Размер шрифта
-
+

Силуэты театрального прошлого. И. А. Всеволожской и его время - стр. 17

А 1899 год, год отставки Всеволожского, – это второй (а фактически полный первый) сезон работы Московского художественного театра. Открытие независимого Художественного театра, как мы понимаем теперь, отправляло в отставку не только великолепного русского парижанина-инспектора, но и весь подчиненный ему казенный императорский театр. Во всяком случае, это потребовало провести неотложные реформы.
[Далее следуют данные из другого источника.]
/-- 18 R420, R421, R428, R429, R431; 10 R234, R235; 16 R385: a request is filtered, checked and performed once, and answered; a packet for
another node moves on, or its source learns that no way leads there; an answer ends the request that it names; a request is sent again
until the remote limit ends it. -/
def Claim.RequestsAndAnswers : Prop :=
  ∀ (s : State) (q a : FabPkt) (n inPort node : Nat) (rev : BitVec 32) (ops : BitVec 16) (fmts : BitVec 32),
    let here := q.tgtNode = s.pkg.node ∧ q.cls ≠ 1
    let own := s.ownRev
    let i := Instr.fabricRequestIngress q
    let m := s.mark q.srcNode q.eseq 1 q
    (¬ here → exec i s = .next s) ∧
    (here → s.filter q.srcNode q.eseq = .drop → exec i s = .next s) ∧
    (∀ b, here → s.filter q.srcNode q.eseq = .again b → exec i s = .next ((s.pkg.kept.filter (fun a =>
      decide (a.tgtNode = q.srcNode ∧ a.eseq = q.eseq))).foldl (fun u a => u.emitPkt a) (s.emitPkt b))) ∧
    (here → s.filter q.srcNode q.eseq = .perform →
      (q.rev ≠ own.rev → exec i s = .next (s.rejectPkt q Cause.remoteOpUnsupported
        (BitVec.ofNat 128 (own.rev.toNat + own.ops.toNat * 2 ^ 32 + own.fmts.toNat * 2 ^ 48)))) ∧
      (q.rev = own.rev → epochValid (s.part q.tgtPart).epoch (capEpoch q.cap) = false → exec i s = .next (s.rejectPkt q Cause.capRevoked)) ∧
      (q.rev = own.rev → epochValid (s.part q.tgtPart).epoch (capEpoch q.cap) = true →
        (∀ t d, m.perform q = .ok t d → exec i s = .next (t.emitPkt (t.answerTo q 0 d))) ∧
        (∀ t, m.perform q = .kept t → exec i s = .next t) ∧
        (∀ k met, m.perform q = .bad k met → exec i s = .next ((m.errMet met).rejectPkt q k)) ∧
        (∀ t, m.perform q = .later t → exec i s = .next (t.notYet q)))) ∧
    (q.eseq < 2 ^ 32 → (∀ e ∈ s.pkg.seen, e.1 ≠ q.srcNode) → s.filter q.srcNode q.eseq = .perform ∧
      m.filter q.srcNode q.eseq = .drop ∧ (m.mark q.srcNode q.eseq 2 a).filter q.srcNode q.eseq = .again a) ∧
    (8 ≤ inPort → q ∉ s.pkg.outbox → exec (.fabricForward inPort q) s = .next s) ∧
    (8 ≤ inPort → q ∈ s.pkg.outbox → q.cls ≠ 1 → isTree q = false → q.tgtNode ≠ s.pkg.node →
      let v := s.modPkg (fun g => { g with outbox := g.outbox.erase q, outst := g.outst.map (fun o => if o.pkt = q then { o with sent := true } else o) })
      ∀ p d, v.wayFrom s.pkg.node q.tgtNode q.detour = some (p, d) → exec (.fabricForward inPort q) s = .next (v.modOport p (fun o =>
        ({ o with sendq := o.sendq ++ [{ q with detour := d, vc := v.vcOn s.pkg.node 8 p q.vc }] } : OPort).pump))) ∧
    (inPort < 8 → isTree q = false → q ∉ (s.oport inPort).held → q.tgtNode ≠ s.pkg.node →
      (∀ p d, s.wayFrom s.pkg.node q.tgtNode q.detour = some (p, d) → exec (.fabricForward inPort q) s = .next (s.modOport p (fun o =>
        ({ o with sendq := o.sendq ++ [{ q with detour := d, vc := s.vcOn s.pkg.node inPort p q.vc }] } : OPort).pump))) ∧
      (s.wayFrom s.pkg.node q.tgtNode q.detour = none → q.cls = 1 → exec (.fabricForward inPort q) s = .next s)) ∧
    (inPort < 8 → q ∉ (s.oport inPort).held → q.tgtNode = s.pkg.node → isTree q = false →
      (q.cls ≠ 1 → exec (.fabricForward inPort q) s = exec i s) ∧ (q.cls = 1 → exec (.fabricForward inPort q) s = exec (.fabricResponse q) s)) ∧
    (inPort < 8 → q ∉ (s.oport inPort).held → isTree q = true →
      let ports := s.treePorts q
      (∀ p ∈ ports, s.portDown s.pkg.node p = false) →
      ((∃ p ∈ ports, (s.oport p).slotFree (s.vcOn s.pkg.node inPort p q.vc) = false) → exec (.fabricForward inPort q) s =
        .next (s.modOport inPort (fun o => { o with held := o.held ++ [q] }))) ∧
      ((∀ p ∈ ports, (s.oport p).slotFree (s.vcOn s.pkg.node inPort p q.vc) = true) →
        let v := ports.foldl (fun u p => u.sendOn inPort p false q) s
        (v.pkg.node ∉ mcastMembers q → exec (.fabricForward inPort q) s = .next v) ∧
        (v.pkg.node ∈ mcastMembers q → exec (.fabricForward inPort q) s = .next (v.ingress { q with tgtNode := v.pkg.node })))) ∧
    (a.tgtNode ≠ s.pkg.node → a.opc = 0x15 →
      (a.srcNode = s.pkg.node → exec (.fabricResponse a) s = .next (s.emitPkt { a with
        cls := 1, cur := BitVec.ofNat 8 (s.part a.srcPart).epoch.toNat, floor := BitVec.ofNat 8 ((s.part a.srcPart).epoch.toNat / 2 ^ 8), opnd := 0,
        data := [] })) ∧
      (a.srcNode ≠ s.pkg.node → exec (.fabricResponse a) s = .next (s.learn a))) ∧
    (a.tgtNode = s.pkg.node → a.cls = 1 →
      let v := s.learn a
      let found := v.pkg.outst.find? (fun o => decide (o.eseq = a.eseq ∧ o.pkt.tgtNode = a.srcNode))
      (a.opc = 0x15 ∨ a.opc = 0x13 → exec (.fabricResponse a) s = .next v) ∧
      (isCallAck a = true → exec (.fabricResponse a) s = .next (v.modPkg (fun g =>
        { g with kept := g.kept.filter (fun k => !decide (k.tgtNode = a.srcNode ∧ k.eseq = a.eseq)) }))) ∧
      (isCallAck a = false → found = none → exec (.fabricResponse a) s = .next v) ∧
      (∀ o, isCallAck a = false → a.opc ≠ 0x15 → a.opc ≠ 0x13 → found = some o →
        (o.pkt.opc = 0x06 → a.opc = 0x11 → exec (.fabricResponse a) s = .next (v.modPkg (fun g =>
          { g with outst := g.outst.map (fun p => if p = o then { p with acked := true } else p) }))) ∧
        (∀ c w, ¬ (o.pkt.opc = 0x06 ∧ a.opc = 0x11) → o.ctx = some c → c < 2 ^ 20 → (v.ctx c).wait = some w → w.why = .remote o.eseq →
          w.reply = none →
          let u := if o.pkt.opc = 0x06 ∧ o.acked = true then v.emitPkt (v.callAck a) else v
          let done (u : State) : State := (u.modPkg (fun g => { g with outst := g.outst.erase o })).ownCopyGone o
          (o.elem = none → exec (.fabricResponse a) s = .next ((done u).giveReply c (threadReply o a (u.waitPtr c)))) ∧
          (∀ k, o.elem = some k → a.opc ≠ 0x12 → a.opc ≠ 0x14 → o.pkt.opc ≠ 0x06 → exec (.fabricResponse a) s =
            .next ((done (u.noteElem c k (a.opnd.toNat % 2 ^ (8 * szBytes o.sz)) false)).giveReply c { again := true }))))) ∧
    (s.pkg.outst[n]? = none → exec (.e2eResend n) s = .next s ∧ exec (.remoteTimeout n) s = .next s) ∧
    (∀ o, s.pkg.outst[n]? = some o →
      (isTree o.pkt = false → exec (.e2eResend n) s = .next (if o.acked = true ∨ o.pkt ∈ s.pkg.outbox then s
        else s.modPkg (fun g => { g with outbox := g.outbox ++ [o.pkt] }))) ∧
      (∀ c w, o.ctx = some c → c < 2 ^ 20 → (s.ctx c).wait = some w → w.why = .remote o.eseq → w.reply = none → ∃ t, exec (.remoteTimeout n) s = .next t ∧
        t.pkg.outst = s.pkg.outst.erase o ∧ o.pkt ∉ t.pkg.outbox ∧ (t.ctx c).eseq = some ((s.ctx c).pc, o.pkt.tgtNode, o.eseq, (s.ctx c).ih) ∧
        (t.ctx c).wait = some { w with reply := some { exc := some { code := Cause.remoteTimeout, info := BitVec.ofNat 64 (o.eseq % 2 ^ 32) } } } ∧
        t.mem = s.mem)) ∧
    ∃ u, exec (.revisionExchange node rev ops fmts) s = .next u ∧ u.pkg = { s.pkg with revs := SMap.put s.pkg.revs node ⟨rev, ops, fmts⟩ } ∧
      u.mem = s.mem ∧ u.oports = s.oports.map (fun o => (o.1, if o.2.up then { o.2 with told := SMap.put o.2.told node ⟨rev, ops, fmts⟩ } else o.2))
Не те скромные реформы, которые инициировал в 1890-х годах Всеволожской – в рамках полученных полномочий и не выходившие за границы допустимых норм, а главное – соответствовавшие привычным для него соображениям. А те, на которые решился Владимир Аркадьевич Теляковский, сменивший Всеволожского (после короткого директорства князя Волконского) и люто ненавидевший его – как может совсем не родовитый бывший кавалерийский полковник ненавидеть высокородного Рюриковича, барина-аристократа и как может человек приходящего ХХ века не любить чиновника уходящего XIX века. Антагонизм исторический, а не только сословный. Противостояние, за которым слом всей национальной культуры. Всеволожской, оправдаем его, мог и не понять, что на смену актерскому театру идет театр режиссерский, имя Станиславского ему ничего не говорило. А Мейерхольд, страшный Мейерхольд, еще только начинал. Теляковского же ничего не пугало. И, может быть, продолжая вдумываться в символику дат, следует посчитать символичным тот поражающий воображение факт, что осень 1909 года – это одновременно уход Всеволожского из жизни и приход Мейерхольда в Императорский Мариинский театр. 30 октября состоялась премьера «Тристана и Изольды», первого оперного спектакля, поставленного режиссером, а 31 октября министр двора разрешил открыть подписку на стипендию в Театральном училище (ныне – Вагановка) имени Всеволожского.

Последние тринадцать лет чиновничьей карьеры (1886–1899) Всеволожской работал только в Петербурге, а первые пять лет (1881–1886) состоял директором императорских театров и Петербурга, и Москвы, хотя московский театр привлекал его мало. Иван Александрович, избегая кардинальных преобразований, ничего не трогал и не ломал в структуре Большого театра и основные текущие дела передоверял своим помощникам, поощряя их инициативу, но, что делает ему честь, уберег сильно упавшую балетную труппу от катастрофической тотальной реорганизации. Сама Москва, с ее православными храмами, купеческим населением, университетской интеллигенцией, не в очень далеком прошлом настроенной достаточно пронемецки, – все это было чуждым Всеволожскому-галломану. По-видимому, его мало интересовал московский допетровский период русской истории, и оттого он отнесся без должного внимания к новой русской опере, на сюжеты из времени Ивана Грозного и Бориса Годунова. Открытая враждебность к нему Стасова и неприязнь Римского-Корсакова вполне объяснимы. Скажем больше того: Всеволожского-подданного, Всеволожского-чиновника, Всеволожского-театрала отвращала любая смута – и в истории страны, и в построении оперы, и в каждодневной работе. И в головах своих начальников, и в головах своих подчиненных. Упорядоченность – вот его бог, вот что ценил он и в грандиозных реформах Петра, и в рутинной работе Погожева, своего верного адъютанта. Повторим несколько по-иному еще раз: версальский ум Всеволожского отдалял его от Москвы и делал патриотом Петербурга. Белокаменная разбросанная Москва – столица Русского царства. Архитектурный расчерченный Петербург – столица Российской империи. Всеволожской, как можно предположить, не путал этих слов, не забывал этих различий.